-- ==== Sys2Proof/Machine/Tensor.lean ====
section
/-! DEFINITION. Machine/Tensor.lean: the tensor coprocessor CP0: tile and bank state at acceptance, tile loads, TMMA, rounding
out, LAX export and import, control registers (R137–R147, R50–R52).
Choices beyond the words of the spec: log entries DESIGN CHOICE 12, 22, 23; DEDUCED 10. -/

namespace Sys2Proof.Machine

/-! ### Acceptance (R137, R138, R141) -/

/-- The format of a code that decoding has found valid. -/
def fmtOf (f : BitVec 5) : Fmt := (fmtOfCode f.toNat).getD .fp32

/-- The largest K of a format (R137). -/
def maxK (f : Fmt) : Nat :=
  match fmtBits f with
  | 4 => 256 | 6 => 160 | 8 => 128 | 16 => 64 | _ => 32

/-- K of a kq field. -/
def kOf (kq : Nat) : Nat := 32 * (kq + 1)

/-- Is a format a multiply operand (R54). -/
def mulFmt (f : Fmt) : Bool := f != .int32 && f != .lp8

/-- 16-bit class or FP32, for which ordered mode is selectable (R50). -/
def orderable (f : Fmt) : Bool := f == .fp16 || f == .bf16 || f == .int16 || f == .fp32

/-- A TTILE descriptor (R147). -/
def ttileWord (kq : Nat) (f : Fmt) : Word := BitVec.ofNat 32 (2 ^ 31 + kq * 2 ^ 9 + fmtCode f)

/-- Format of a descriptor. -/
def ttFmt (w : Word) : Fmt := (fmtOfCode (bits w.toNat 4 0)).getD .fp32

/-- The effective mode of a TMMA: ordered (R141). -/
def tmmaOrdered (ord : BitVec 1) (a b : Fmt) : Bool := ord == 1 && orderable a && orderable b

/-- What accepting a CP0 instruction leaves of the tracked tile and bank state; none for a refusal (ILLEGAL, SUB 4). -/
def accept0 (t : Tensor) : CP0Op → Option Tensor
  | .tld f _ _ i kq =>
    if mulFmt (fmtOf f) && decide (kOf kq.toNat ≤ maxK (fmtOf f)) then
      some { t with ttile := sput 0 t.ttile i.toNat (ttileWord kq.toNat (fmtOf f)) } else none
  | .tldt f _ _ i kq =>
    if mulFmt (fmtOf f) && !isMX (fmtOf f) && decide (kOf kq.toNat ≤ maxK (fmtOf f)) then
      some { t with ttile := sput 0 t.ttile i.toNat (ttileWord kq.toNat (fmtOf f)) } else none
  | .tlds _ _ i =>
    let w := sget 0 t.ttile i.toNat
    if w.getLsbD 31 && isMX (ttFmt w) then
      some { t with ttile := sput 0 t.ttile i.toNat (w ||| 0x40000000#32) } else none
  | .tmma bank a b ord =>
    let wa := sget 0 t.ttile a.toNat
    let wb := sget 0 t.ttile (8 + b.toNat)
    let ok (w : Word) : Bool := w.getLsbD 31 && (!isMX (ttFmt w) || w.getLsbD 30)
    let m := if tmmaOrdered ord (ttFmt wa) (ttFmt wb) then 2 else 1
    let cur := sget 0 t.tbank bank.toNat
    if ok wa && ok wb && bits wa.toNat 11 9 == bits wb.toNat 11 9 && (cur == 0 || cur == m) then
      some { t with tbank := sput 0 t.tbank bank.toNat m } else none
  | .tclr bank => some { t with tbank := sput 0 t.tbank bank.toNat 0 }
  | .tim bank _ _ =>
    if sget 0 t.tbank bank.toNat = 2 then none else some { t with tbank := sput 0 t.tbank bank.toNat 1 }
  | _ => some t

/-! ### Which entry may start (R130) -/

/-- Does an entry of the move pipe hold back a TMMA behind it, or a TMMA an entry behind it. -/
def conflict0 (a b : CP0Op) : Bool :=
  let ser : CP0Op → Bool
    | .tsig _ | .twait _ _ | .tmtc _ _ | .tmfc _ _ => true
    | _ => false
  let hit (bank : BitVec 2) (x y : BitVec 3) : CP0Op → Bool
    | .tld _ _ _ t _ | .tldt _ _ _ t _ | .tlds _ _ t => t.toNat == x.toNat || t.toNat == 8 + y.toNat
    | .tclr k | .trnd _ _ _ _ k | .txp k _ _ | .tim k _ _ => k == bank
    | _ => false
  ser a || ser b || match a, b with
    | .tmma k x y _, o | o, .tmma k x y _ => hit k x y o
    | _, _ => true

-=-=-=-=-

> WHAT IS REQUIRED
All lines of the listing holding the string "orderable" must be returned, copied as they stand.

> RESPONSE BELOW
def orderable (f : Fmt) : Bool := f == .fp16 || f == .bf16 || f == .int16 || f == .fp32
def tmmaOrdered (ord : BitVec 1) (a b : Fmt) : Bool := ord == 1 && orderable a && orderable b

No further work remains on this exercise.